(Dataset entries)
+--
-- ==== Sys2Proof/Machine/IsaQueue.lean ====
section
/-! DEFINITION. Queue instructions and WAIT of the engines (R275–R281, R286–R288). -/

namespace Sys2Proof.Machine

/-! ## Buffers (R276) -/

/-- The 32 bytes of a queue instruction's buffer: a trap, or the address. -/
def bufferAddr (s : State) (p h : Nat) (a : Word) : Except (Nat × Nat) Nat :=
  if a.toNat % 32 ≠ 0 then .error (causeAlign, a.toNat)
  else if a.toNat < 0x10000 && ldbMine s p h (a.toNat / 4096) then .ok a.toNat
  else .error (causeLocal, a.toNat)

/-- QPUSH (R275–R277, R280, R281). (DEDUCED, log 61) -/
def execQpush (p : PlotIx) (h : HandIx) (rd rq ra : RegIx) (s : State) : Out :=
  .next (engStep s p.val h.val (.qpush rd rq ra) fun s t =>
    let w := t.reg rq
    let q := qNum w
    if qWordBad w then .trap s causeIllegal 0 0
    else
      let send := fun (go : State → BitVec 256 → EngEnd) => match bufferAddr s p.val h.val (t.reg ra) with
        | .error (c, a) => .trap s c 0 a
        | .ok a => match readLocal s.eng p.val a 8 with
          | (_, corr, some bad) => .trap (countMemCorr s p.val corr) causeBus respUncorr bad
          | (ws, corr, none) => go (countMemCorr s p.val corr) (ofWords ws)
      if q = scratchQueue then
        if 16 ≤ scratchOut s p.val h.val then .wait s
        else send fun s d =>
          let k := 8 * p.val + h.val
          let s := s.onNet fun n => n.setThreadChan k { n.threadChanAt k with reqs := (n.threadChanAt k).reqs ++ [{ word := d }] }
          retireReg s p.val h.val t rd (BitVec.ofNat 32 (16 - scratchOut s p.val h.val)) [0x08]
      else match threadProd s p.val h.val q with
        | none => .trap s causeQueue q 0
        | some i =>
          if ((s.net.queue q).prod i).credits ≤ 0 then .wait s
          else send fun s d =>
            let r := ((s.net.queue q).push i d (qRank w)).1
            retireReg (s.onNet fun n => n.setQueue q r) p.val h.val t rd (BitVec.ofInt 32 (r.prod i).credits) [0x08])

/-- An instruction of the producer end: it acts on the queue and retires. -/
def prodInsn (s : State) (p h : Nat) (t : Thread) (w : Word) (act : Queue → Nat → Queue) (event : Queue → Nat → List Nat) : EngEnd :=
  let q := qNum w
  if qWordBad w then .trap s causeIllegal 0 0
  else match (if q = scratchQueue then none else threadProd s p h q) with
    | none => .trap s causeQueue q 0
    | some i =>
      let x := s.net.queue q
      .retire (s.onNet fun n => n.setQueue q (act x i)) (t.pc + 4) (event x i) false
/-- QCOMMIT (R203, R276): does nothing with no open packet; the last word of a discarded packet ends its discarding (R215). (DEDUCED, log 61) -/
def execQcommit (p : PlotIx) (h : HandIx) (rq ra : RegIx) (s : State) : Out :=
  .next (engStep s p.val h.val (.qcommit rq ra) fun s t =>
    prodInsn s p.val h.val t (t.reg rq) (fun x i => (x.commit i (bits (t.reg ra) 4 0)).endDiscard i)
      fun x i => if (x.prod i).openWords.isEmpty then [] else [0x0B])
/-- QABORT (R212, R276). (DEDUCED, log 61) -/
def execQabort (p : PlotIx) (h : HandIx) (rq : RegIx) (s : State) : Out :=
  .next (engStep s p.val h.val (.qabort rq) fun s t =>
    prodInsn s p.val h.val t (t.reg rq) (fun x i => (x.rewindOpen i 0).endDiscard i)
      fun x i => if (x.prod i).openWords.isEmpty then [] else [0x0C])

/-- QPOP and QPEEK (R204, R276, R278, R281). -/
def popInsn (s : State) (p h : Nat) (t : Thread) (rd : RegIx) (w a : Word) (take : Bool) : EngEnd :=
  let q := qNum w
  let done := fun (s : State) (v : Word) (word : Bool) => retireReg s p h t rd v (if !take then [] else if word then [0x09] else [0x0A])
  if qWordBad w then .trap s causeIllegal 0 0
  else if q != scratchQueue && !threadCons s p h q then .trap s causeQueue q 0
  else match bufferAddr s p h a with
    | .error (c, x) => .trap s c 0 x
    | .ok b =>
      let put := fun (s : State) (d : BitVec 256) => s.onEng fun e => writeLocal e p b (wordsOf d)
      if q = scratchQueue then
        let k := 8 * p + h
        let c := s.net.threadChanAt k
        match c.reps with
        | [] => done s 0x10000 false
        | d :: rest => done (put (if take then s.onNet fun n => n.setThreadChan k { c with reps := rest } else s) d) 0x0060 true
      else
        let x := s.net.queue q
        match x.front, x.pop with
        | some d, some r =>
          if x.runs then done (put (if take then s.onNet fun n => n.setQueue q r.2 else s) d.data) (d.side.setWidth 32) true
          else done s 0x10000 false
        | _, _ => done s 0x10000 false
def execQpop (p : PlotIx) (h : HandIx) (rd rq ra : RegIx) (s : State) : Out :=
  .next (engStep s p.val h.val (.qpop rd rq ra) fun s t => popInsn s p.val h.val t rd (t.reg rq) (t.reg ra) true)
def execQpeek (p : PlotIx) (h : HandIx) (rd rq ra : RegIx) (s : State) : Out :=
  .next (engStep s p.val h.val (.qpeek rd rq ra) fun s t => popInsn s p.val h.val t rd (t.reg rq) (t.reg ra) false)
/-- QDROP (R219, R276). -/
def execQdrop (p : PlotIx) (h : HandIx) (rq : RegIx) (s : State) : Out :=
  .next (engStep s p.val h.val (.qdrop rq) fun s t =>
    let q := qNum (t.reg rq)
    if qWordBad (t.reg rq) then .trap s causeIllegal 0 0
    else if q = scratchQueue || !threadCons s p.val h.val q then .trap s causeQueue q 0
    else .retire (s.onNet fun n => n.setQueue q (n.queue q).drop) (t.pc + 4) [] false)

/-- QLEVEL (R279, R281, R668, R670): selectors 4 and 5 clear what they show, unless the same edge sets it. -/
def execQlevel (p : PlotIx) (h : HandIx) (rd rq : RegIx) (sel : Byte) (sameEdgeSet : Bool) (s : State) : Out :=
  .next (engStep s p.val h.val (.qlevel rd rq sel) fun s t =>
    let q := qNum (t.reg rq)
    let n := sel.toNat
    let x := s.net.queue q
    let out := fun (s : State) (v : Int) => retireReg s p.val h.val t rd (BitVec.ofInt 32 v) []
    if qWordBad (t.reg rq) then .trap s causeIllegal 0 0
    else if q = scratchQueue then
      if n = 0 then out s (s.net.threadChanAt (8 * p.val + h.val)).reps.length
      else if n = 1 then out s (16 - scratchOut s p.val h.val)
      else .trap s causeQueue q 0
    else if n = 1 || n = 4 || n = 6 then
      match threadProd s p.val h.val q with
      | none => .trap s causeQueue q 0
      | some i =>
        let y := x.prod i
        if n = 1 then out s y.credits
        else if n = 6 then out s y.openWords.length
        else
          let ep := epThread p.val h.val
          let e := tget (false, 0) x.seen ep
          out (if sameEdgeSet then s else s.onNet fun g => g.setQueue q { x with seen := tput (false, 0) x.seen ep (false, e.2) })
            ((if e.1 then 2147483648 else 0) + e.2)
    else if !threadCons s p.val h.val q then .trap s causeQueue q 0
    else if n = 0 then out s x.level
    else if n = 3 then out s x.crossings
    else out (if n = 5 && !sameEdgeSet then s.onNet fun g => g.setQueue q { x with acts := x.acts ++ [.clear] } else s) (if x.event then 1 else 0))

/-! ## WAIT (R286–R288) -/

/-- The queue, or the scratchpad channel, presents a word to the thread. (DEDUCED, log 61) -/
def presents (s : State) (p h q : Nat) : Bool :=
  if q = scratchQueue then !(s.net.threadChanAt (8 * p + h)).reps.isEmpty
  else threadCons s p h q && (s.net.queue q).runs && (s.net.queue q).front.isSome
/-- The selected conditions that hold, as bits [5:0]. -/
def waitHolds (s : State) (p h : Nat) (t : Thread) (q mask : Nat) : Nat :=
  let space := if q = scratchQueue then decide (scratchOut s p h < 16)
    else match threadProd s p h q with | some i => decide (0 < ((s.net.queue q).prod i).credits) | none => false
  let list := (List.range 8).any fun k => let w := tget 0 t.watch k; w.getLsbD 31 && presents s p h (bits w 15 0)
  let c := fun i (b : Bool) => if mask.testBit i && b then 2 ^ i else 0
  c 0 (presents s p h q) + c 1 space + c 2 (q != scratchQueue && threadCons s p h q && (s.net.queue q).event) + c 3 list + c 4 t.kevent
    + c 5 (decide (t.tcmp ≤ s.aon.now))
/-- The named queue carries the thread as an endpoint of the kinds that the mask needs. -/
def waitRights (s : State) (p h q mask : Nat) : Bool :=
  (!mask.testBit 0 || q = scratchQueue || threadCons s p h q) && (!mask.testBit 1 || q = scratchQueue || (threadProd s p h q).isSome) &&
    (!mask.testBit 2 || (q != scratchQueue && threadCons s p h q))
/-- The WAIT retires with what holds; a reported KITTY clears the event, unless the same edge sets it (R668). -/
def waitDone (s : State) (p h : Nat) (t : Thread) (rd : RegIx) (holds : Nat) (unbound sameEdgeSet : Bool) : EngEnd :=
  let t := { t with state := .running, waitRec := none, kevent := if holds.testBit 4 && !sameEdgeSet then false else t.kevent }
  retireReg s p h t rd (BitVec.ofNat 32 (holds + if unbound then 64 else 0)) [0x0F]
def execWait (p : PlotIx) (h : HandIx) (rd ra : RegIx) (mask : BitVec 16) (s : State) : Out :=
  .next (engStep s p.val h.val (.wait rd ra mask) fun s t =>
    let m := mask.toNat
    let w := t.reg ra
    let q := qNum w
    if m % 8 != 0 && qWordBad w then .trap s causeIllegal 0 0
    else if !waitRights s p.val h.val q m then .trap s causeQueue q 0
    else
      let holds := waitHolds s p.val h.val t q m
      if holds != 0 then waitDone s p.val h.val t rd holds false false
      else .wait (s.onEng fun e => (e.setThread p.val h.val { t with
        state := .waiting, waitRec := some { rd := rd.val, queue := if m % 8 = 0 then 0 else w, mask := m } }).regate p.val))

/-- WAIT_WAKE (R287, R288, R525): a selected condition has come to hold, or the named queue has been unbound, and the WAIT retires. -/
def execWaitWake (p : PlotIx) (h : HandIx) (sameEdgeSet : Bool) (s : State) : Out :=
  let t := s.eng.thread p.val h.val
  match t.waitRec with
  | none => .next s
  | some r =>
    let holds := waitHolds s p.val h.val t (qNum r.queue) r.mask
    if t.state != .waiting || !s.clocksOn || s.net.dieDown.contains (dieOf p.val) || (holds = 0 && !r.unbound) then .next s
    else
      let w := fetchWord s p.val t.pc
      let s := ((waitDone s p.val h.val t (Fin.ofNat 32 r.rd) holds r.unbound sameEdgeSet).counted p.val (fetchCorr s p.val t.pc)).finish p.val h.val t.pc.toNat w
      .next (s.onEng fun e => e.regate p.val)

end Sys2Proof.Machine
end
+--
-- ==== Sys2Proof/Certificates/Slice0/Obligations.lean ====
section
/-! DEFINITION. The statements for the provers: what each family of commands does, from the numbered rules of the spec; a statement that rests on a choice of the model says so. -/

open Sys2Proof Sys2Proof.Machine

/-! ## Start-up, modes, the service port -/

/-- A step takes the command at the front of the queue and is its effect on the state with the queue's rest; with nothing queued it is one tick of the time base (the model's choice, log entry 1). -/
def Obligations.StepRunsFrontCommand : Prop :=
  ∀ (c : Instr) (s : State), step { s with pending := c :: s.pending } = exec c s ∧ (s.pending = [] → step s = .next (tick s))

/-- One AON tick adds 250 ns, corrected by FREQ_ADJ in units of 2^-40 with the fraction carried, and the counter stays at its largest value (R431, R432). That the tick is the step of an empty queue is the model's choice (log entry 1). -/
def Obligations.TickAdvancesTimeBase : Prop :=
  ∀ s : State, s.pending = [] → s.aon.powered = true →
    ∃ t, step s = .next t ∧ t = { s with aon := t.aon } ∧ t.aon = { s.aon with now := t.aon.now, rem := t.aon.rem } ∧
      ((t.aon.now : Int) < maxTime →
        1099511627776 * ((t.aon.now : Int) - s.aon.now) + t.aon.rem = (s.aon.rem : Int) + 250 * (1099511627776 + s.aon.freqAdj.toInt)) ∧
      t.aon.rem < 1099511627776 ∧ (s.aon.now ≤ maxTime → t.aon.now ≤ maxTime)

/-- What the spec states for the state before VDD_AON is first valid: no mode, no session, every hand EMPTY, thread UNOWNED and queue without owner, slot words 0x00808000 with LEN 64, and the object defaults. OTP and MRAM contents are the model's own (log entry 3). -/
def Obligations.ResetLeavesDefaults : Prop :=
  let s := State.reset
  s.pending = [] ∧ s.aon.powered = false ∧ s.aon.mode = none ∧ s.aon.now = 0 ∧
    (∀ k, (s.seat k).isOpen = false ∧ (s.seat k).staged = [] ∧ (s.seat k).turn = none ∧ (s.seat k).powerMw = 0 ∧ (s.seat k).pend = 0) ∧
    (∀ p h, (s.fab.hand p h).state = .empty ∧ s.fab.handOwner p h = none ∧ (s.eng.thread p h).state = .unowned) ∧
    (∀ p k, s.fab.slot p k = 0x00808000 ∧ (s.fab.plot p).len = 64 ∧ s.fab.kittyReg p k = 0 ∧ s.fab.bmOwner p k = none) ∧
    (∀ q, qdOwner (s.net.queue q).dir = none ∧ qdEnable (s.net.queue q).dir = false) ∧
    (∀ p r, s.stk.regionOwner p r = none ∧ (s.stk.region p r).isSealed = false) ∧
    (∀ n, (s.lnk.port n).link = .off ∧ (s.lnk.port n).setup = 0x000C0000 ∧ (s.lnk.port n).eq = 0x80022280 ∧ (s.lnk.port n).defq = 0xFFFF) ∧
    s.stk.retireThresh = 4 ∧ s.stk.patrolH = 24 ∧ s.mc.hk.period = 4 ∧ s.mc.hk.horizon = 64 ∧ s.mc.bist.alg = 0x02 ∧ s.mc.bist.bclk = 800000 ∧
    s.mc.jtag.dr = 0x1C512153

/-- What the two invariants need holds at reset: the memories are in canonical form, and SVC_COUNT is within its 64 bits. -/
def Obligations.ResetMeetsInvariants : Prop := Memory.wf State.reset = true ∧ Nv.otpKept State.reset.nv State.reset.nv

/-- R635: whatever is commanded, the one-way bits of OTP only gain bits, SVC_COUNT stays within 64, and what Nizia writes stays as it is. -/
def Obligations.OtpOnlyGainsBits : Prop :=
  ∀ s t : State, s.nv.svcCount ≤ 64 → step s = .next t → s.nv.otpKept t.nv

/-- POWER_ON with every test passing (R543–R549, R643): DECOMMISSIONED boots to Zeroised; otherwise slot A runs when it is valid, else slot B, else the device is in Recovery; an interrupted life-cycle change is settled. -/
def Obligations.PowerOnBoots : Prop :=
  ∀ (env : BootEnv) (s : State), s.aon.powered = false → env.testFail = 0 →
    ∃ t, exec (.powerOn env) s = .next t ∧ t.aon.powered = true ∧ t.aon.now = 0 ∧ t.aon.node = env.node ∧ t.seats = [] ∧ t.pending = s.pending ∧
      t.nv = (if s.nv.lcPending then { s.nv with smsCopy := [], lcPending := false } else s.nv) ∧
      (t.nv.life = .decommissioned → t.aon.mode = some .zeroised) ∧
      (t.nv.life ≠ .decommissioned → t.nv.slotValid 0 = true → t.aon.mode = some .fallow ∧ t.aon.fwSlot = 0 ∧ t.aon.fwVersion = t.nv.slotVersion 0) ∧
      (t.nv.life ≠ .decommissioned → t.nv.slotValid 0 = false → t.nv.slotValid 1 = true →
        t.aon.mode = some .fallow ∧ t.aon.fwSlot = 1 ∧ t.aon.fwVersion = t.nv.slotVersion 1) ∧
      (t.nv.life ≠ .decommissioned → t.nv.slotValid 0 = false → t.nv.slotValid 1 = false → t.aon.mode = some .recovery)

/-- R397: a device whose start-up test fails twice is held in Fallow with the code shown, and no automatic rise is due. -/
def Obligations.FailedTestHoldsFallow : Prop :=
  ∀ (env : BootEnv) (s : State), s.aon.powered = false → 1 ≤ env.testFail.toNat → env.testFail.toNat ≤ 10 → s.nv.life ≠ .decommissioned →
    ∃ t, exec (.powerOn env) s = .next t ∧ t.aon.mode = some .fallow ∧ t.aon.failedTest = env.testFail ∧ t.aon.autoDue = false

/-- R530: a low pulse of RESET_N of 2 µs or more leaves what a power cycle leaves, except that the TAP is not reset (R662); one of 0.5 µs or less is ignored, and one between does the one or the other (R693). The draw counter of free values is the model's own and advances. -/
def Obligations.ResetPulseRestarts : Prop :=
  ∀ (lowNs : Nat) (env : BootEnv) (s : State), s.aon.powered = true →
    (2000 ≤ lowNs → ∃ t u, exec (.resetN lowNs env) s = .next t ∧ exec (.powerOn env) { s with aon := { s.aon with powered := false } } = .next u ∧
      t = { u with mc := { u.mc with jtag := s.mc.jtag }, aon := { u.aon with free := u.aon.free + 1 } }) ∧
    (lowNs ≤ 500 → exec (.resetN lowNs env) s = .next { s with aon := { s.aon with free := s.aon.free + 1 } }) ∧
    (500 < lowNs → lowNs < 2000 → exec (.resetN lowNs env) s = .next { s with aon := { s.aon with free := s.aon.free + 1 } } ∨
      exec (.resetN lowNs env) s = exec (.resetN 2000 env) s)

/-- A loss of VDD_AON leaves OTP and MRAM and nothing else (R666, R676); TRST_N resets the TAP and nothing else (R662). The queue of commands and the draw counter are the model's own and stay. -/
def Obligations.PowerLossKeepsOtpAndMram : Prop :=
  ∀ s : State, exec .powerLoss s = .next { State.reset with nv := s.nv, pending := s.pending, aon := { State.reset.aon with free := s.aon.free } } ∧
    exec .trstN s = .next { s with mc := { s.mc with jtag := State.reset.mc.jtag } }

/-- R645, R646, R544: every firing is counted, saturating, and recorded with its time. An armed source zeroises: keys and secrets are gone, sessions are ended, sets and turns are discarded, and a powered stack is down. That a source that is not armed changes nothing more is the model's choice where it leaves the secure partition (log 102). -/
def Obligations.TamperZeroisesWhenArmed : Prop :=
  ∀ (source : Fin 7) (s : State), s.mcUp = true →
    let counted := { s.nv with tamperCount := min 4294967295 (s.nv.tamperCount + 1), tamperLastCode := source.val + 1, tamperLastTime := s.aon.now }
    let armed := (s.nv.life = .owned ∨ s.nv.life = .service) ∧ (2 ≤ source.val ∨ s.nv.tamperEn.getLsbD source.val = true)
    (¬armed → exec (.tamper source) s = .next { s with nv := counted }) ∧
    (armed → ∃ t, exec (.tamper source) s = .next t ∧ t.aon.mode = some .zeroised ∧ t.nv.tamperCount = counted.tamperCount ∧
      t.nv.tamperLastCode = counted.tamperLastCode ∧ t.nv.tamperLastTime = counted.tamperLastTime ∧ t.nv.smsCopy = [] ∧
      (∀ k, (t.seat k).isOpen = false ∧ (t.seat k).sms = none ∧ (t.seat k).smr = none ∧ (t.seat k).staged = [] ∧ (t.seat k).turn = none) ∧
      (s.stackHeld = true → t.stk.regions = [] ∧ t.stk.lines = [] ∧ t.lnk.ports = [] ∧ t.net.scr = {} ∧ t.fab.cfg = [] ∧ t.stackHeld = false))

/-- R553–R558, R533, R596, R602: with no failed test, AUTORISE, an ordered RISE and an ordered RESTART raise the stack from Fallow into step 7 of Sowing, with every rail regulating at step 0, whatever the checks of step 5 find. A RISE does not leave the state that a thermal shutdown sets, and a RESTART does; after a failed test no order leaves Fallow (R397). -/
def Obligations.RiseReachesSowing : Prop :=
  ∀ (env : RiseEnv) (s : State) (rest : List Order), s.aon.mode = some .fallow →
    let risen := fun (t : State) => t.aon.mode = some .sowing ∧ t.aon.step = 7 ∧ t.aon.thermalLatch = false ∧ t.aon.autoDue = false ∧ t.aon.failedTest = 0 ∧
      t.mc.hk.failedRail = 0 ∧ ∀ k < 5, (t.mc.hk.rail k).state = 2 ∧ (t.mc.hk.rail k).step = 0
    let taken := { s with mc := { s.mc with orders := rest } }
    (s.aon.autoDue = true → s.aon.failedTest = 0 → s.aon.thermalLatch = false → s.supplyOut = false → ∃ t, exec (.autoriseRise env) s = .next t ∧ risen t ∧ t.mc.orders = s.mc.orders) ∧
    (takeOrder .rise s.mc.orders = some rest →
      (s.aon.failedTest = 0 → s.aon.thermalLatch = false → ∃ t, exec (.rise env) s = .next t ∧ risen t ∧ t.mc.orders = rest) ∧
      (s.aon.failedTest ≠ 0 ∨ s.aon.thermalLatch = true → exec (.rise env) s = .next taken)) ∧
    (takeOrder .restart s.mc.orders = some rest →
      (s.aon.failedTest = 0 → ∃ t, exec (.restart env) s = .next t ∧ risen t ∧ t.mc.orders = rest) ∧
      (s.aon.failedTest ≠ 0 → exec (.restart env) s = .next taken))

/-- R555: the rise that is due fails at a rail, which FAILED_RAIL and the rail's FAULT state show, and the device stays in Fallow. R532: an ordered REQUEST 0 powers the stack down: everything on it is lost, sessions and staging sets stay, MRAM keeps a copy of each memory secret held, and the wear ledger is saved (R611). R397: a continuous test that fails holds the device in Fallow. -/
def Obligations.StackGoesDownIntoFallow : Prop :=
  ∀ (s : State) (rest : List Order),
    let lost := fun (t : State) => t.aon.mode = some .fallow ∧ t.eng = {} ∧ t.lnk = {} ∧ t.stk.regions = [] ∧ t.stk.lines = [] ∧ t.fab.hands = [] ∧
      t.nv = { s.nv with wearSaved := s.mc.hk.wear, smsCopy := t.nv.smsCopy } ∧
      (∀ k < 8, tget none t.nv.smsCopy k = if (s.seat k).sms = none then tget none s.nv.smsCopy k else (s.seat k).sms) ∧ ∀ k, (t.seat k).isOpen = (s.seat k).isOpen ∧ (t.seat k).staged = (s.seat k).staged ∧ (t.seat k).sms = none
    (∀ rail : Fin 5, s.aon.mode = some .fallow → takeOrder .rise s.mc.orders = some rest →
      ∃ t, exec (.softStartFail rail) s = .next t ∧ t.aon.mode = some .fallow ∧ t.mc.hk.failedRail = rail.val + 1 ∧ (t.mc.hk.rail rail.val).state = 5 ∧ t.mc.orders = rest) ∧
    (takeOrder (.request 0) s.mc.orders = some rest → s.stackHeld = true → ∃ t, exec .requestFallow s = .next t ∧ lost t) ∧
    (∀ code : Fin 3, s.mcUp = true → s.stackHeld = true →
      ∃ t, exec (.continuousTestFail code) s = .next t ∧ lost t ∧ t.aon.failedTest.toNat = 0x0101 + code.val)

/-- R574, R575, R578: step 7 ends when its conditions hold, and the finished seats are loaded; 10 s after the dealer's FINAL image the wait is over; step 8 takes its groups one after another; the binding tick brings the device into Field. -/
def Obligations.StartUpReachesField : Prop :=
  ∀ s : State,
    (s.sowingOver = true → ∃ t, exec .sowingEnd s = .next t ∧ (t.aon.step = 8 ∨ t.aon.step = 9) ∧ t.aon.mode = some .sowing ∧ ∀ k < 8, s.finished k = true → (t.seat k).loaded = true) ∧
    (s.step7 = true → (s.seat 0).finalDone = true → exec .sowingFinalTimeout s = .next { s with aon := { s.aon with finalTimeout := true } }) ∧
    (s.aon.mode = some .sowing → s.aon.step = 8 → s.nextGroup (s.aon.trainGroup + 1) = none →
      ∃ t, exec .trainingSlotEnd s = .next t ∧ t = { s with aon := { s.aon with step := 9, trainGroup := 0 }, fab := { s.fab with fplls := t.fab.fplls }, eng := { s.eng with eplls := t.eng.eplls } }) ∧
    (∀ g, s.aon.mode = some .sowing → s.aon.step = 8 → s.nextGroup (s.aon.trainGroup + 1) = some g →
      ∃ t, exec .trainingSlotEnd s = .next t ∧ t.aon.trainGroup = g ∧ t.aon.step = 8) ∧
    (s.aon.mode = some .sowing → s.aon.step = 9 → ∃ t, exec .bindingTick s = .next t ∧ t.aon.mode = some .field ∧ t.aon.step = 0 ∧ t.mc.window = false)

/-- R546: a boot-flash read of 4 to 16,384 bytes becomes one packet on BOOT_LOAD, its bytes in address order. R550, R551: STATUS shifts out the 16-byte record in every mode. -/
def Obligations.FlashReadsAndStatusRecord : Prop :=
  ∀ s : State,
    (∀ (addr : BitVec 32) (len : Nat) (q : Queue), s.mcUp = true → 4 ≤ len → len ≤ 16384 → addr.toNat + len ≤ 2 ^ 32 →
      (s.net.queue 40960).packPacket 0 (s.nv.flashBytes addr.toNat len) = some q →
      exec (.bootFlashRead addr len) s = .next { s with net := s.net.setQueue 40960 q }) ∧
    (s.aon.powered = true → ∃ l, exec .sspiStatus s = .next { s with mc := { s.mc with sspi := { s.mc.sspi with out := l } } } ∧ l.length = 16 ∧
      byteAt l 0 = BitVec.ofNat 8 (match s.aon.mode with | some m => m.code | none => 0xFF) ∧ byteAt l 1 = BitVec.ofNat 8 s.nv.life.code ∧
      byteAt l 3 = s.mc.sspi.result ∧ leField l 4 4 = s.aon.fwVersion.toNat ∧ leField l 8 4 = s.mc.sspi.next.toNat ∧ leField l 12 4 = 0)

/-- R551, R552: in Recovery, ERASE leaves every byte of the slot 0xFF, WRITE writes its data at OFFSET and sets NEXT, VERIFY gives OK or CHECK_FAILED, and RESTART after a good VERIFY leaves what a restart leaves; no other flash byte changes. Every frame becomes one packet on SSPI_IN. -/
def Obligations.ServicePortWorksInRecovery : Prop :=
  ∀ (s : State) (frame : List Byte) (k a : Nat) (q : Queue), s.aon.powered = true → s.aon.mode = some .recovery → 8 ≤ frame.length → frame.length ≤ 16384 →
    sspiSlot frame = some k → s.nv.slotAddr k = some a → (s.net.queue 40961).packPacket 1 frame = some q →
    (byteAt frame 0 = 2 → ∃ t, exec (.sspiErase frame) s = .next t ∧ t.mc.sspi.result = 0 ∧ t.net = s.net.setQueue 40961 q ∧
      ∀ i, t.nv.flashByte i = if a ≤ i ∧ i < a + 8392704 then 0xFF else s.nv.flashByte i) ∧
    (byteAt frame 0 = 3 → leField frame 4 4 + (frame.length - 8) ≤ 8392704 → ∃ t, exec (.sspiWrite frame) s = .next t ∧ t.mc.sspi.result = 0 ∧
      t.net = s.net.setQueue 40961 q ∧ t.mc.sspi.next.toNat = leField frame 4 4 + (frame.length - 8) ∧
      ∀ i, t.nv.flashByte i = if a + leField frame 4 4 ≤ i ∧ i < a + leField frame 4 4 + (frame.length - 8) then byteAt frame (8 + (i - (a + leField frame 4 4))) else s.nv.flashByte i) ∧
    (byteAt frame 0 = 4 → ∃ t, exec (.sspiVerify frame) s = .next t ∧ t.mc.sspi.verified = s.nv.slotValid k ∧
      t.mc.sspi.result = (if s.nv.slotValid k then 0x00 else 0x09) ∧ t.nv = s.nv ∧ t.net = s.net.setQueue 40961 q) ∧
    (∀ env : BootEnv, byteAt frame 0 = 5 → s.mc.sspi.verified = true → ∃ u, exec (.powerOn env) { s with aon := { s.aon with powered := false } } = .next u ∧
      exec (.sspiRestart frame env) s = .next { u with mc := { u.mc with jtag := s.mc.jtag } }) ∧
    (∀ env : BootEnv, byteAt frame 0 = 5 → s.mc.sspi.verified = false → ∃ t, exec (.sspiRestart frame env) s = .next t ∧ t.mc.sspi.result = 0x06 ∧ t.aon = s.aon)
+--
From the data above, show each line that contains "loaded".

Exercise result:
/-- R574, R575, R578: step 7 ends when its conditions hold, and the finished seats are loaded; 10 s after the dealer's FINAL image the wait is over; step 8 takes its groups one after another; the binding tick brings the device into Field. -/
    (s.sowingOver = true → ∃ t, exec .sowingEnd s = .next t ∧ (t.aon.step = 8 ∨ t.aon.step = 9) ∧ t.aon.mode = some .sowing ∧ ∀ k < 8, s.finished k = true → (t.seat k).loaded = true) ∧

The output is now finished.